▶ AIM OF THE TASK: Include in the output exactly the lines from the opening of the data through the line containing "if off = Reg.SRV_COEF_DATA", and nothing more.

▶ Saved data entries:
_____
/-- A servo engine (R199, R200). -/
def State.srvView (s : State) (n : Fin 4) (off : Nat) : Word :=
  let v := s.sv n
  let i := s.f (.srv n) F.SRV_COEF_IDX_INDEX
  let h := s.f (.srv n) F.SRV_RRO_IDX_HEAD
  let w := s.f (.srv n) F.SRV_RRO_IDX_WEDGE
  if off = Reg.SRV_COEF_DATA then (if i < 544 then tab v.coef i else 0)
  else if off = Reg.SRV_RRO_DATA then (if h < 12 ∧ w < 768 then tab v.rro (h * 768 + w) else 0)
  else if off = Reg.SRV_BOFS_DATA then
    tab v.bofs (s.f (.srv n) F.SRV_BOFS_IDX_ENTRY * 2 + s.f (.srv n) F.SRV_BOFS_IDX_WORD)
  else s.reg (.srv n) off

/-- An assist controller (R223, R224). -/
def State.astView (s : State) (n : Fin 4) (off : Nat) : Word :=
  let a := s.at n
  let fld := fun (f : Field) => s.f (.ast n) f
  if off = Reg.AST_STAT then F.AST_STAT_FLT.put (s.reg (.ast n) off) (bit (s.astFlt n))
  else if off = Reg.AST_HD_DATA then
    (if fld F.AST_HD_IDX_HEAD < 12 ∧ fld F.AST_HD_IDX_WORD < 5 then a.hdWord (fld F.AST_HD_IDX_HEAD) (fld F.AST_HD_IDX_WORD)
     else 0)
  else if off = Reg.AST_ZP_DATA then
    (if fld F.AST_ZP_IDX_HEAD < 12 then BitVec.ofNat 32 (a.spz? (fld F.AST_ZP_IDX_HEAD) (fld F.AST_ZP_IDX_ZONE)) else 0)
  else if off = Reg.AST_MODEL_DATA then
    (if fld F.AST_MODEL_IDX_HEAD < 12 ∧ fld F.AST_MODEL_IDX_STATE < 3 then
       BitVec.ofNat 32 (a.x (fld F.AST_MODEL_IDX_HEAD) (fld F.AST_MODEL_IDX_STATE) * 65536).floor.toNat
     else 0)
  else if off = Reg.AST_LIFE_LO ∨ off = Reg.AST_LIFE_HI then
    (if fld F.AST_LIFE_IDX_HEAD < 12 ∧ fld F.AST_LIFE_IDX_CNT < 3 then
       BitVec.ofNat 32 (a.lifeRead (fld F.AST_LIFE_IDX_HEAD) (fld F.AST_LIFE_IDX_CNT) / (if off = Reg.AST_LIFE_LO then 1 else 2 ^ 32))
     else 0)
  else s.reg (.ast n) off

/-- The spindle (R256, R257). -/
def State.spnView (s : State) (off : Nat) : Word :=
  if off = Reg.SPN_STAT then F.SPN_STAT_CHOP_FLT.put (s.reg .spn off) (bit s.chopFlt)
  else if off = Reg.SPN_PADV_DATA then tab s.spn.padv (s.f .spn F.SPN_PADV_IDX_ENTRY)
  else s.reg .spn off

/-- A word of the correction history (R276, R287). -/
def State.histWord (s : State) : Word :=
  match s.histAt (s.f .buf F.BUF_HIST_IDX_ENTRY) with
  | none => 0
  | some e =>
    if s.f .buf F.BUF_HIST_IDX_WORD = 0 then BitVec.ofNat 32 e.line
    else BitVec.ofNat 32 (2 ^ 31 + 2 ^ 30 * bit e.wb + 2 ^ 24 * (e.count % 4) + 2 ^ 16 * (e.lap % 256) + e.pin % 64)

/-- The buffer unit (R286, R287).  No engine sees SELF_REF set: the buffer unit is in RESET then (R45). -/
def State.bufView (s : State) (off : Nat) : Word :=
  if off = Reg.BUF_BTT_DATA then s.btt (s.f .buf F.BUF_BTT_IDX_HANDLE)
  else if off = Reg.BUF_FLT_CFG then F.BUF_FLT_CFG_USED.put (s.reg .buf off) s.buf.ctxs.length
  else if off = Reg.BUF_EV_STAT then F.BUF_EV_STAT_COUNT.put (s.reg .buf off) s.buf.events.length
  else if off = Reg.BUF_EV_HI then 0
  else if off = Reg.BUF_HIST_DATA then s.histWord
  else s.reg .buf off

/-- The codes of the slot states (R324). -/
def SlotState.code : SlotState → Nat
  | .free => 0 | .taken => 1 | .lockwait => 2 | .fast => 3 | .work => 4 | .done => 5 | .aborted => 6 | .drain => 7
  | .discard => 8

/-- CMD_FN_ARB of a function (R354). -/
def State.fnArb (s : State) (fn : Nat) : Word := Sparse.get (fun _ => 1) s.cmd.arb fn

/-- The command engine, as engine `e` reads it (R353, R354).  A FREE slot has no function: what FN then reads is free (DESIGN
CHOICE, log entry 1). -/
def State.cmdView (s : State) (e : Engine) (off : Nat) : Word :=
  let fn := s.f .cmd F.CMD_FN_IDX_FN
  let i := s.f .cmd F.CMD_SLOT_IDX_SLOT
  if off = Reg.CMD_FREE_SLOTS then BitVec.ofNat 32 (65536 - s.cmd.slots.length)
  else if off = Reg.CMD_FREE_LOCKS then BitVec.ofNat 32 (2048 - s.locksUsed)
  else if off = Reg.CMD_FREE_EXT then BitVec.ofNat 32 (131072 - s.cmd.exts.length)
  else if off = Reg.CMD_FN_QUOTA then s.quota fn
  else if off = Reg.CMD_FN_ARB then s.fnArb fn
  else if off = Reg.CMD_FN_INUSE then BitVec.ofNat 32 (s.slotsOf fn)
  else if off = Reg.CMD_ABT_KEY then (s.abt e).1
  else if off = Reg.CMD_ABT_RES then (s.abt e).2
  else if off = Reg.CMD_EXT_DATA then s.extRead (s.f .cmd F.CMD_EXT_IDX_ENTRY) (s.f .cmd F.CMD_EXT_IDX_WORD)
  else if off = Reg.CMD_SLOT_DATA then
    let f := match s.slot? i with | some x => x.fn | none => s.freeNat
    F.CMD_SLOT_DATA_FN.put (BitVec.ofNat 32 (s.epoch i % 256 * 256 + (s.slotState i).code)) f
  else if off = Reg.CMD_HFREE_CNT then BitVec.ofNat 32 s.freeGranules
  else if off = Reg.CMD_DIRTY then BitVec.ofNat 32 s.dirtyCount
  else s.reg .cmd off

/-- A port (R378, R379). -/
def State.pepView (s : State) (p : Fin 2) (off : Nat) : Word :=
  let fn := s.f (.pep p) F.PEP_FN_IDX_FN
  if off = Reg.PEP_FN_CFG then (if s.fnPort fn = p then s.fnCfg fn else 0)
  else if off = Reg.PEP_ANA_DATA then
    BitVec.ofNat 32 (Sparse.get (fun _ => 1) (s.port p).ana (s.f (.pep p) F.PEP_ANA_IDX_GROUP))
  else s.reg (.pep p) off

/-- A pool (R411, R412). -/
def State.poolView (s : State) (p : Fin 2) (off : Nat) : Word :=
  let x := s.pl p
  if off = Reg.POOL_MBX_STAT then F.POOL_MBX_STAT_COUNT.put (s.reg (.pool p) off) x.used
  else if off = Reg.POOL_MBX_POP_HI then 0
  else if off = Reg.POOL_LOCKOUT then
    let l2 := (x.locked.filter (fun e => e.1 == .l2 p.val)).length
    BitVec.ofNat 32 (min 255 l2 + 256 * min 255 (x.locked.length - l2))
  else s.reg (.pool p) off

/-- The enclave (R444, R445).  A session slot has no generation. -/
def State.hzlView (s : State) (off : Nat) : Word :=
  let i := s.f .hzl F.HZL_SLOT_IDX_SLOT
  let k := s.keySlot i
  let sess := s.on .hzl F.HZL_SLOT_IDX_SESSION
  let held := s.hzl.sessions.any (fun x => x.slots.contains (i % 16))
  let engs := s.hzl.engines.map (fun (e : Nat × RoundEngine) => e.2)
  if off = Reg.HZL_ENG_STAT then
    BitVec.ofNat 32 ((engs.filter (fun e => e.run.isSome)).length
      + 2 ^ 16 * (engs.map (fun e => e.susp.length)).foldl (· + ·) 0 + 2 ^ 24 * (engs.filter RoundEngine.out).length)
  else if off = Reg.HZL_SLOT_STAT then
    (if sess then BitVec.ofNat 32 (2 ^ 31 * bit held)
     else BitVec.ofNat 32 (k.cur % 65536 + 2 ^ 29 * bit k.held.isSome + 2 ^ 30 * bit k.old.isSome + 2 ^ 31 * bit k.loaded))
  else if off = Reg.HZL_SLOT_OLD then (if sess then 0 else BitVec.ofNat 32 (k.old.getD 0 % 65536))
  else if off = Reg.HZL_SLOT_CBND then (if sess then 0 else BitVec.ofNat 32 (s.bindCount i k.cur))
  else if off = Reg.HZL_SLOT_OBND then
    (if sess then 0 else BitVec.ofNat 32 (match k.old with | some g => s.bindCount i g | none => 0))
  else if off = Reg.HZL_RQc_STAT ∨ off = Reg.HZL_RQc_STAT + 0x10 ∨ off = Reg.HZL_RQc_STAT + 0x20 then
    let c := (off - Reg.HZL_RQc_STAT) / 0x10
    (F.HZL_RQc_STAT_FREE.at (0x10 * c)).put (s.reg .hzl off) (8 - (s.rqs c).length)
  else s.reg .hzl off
_____
▶ EXERCISE SOLUTION:
/-- A servo engine (R199, R200). -/
def State.srvView (s : State) (n : Fin 4) (off : Nat) : Word :=
  let v := s.sv n
  let i := s.f (.srv n) F.SRV_COEF_IDX_INDEX
  let h := s.f (.srv n) F.SRV_RRO_IDX_HEAD
  let w := s.f (.srv n) F.SRV_RRO_IDX_WEDGE
  if off = Reg.SRV_COEF_DATA then (if i < 544 then tab v.coef i else 0)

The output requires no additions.